Items from a data source:
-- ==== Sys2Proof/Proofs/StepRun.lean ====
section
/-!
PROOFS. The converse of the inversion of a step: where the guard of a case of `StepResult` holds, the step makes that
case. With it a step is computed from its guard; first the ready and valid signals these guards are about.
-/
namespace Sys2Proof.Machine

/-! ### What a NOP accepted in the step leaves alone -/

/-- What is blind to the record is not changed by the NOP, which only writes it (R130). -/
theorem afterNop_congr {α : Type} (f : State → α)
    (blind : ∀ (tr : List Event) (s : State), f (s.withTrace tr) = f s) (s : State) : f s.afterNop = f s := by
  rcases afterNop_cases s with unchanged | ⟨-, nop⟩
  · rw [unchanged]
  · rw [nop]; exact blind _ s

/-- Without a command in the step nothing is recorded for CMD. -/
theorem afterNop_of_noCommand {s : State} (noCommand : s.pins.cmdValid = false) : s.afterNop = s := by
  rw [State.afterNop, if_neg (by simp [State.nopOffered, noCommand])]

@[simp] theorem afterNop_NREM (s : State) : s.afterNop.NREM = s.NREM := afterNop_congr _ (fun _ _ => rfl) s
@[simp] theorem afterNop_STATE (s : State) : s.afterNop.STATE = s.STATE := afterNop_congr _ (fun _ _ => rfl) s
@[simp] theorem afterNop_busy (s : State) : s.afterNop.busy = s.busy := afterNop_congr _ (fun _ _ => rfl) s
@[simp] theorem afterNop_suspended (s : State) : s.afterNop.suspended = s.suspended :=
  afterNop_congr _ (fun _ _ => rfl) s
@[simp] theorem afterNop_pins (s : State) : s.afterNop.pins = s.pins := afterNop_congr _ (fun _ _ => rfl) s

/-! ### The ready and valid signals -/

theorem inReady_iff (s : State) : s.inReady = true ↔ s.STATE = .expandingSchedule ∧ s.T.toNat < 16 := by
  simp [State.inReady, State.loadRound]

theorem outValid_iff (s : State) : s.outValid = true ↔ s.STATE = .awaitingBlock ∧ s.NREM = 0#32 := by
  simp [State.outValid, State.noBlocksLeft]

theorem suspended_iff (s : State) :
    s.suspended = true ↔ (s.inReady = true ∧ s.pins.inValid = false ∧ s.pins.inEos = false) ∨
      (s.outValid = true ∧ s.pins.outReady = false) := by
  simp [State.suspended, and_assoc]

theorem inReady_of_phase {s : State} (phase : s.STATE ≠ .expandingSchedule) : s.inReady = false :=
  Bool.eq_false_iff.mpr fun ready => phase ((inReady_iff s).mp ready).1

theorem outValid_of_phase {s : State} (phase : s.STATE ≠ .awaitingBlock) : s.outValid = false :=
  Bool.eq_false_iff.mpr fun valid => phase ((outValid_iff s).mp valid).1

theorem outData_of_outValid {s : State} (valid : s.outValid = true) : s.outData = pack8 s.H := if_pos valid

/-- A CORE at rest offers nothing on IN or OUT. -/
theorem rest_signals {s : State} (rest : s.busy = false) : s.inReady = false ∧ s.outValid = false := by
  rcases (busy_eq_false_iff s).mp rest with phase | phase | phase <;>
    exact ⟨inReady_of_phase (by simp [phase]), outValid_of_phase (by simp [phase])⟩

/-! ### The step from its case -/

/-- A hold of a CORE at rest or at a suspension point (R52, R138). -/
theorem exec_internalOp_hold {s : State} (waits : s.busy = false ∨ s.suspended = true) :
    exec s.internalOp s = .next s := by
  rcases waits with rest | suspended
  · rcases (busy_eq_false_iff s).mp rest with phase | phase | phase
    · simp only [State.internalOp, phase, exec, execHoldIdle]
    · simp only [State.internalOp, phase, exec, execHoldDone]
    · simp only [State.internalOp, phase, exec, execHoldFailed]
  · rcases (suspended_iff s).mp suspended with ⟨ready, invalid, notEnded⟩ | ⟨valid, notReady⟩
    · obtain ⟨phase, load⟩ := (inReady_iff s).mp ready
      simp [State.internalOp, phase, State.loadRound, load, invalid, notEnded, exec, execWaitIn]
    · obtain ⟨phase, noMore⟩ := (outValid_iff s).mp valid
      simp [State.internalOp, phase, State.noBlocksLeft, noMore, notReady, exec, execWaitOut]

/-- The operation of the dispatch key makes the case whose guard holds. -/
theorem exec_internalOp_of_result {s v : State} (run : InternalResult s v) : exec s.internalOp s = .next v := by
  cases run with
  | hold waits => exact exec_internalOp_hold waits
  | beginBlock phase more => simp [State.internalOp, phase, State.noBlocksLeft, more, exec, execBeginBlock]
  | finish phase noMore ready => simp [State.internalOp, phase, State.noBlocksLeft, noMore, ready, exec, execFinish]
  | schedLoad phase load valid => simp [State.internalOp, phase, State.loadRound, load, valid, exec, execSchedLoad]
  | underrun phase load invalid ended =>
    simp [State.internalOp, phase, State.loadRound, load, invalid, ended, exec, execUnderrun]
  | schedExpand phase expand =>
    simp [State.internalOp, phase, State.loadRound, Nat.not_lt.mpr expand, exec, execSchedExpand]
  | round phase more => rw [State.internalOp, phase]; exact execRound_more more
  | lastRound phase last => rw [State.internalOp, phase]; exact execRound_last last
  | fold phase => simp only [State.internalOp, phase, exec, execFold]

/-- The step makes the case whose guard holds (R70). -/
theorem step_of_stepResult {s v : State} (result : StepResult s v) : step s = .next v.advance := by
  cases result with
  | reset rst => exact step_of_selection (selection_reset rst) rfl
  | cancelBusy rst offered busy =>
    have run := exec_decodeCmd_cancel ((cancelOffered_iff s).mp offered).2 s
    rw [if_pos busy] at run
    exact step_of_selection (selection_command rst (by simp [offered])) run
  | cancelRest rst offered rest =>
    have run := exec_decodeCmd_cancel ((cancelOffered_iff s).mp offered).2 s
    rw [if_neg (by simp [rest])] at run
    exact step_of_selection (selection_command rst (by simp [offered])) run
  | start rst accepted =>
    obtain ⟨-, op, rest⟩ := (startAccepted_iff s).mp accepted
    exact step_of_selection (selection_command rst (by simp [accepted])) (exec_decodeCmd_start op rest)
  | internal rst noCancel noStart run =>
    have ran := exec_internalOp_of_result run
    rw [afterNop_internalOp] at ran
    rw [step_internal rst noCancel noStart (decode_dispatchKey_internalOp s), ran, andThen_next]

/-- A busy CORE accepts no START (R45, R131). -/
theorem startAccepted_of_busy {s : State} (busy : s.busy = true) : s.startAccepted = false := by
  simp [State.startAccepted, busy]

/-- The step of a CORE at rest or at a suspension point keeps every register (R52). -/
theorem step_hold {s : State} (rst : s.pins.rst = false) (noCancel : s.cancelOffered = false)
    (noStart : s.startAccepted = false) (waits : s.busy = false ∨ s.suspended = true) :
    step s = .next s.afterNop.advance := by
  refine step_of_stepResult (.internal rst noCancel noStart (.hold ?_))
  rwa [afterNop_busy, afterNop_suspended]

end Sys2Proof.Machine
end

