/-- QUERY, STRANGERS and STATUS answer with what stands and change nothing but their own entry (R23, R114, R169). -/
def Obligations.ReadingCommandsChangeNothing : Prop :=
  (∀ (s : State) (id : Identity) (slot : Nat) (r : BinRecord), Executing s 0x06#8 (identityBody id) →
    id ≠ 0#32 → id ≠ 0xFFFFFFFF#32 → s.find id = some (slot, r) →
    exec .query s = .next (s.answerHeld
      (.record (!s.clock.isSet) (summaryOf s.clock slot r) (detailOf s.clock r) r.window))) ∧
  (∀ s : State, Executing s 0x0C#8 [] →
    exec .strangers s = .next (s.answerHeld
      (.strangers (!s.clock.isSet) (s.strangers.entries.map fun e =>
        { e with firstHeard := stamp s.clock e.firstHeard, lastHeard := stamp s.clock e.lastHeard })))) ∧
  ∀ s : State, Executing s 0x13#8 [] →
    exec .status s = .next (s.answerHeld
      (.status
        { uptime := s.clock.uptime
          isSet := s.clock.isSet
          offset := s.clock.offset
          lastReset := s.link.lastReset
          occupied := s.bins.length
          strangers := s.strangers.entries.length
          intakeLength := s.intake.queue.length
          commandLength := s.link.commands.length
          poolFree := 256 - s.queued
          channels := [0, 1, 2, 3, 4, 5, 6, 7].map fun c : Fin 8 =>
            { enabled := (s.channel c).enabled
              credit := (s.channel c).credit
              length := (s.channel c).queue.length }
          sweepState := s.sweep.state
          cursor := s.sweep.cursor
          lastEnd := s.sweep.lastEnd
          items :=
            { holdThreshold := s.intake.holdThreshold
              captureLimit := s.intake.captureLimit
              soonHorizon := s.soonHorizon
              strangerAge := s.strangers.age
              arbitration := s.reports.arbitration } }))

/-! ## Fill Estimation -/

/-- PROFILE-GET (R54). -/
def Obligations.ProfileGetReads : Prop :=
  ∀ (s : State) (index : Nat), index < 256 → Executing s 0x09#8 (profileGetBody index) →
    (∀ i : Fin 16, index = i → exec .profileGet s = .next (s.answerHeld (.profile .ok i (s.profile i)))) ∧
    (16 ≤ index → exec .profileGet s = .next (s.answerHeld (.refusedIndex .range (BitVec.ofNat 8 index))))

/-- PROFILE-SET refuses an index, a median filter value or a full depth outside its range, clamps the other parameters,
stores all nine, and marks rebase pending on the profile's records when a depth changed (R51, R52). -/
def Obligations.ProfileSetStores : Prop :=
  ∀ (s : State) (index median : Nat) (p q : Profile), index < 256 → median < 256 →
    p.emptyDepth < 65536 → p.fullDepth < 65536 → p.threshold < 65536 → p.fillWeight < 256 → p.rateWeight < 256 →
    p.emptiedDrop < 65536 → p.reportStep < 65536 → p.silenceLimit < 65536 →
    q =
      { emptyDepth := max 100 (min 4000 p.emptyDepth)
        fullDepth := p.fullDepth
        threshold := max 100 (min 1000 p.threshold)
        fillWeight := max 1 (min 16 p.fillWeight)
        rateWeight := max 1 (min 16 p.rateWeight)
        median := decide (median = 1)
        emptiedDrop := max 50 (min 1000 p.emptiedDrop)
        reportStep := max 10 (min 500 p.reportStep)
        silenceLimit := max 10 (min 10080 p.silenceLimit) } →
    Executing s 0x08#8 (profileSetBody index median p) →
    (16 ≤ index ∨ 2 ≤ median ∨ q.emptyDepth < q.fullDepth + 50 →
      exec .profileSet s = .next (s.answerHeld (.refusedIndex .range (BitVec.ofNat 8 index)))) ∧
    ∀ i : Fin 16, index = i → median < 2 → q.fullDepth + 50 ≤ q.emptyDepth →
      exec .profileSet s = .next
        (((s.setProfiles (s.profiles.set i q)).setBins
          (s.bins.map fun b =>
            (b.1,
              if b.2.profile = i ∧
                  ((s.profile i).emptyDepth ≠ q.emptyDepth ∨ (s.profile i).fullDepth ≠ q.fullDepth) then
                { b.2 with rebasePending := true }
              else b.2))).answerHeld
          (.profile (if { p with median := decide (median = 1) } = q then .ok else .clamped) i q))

Instructions to follow: Start with the line above that contains "isSet := s.clock.isSet" and end with the line that contains "poolFree := 256 - s.queued". Write out those lines exactly, and only those.

Answer to the problem:
          isSet := s.clock.isSet
          offset := s.clock.offset
          lastReset := s.link.lastReset
          occupied := s.bins.length
          strangers := s.strangers.entries.length
          intakeLength := s.intake.queue.length
          commandLength := s.link.commands.length
          poolFree := 256 - s.queued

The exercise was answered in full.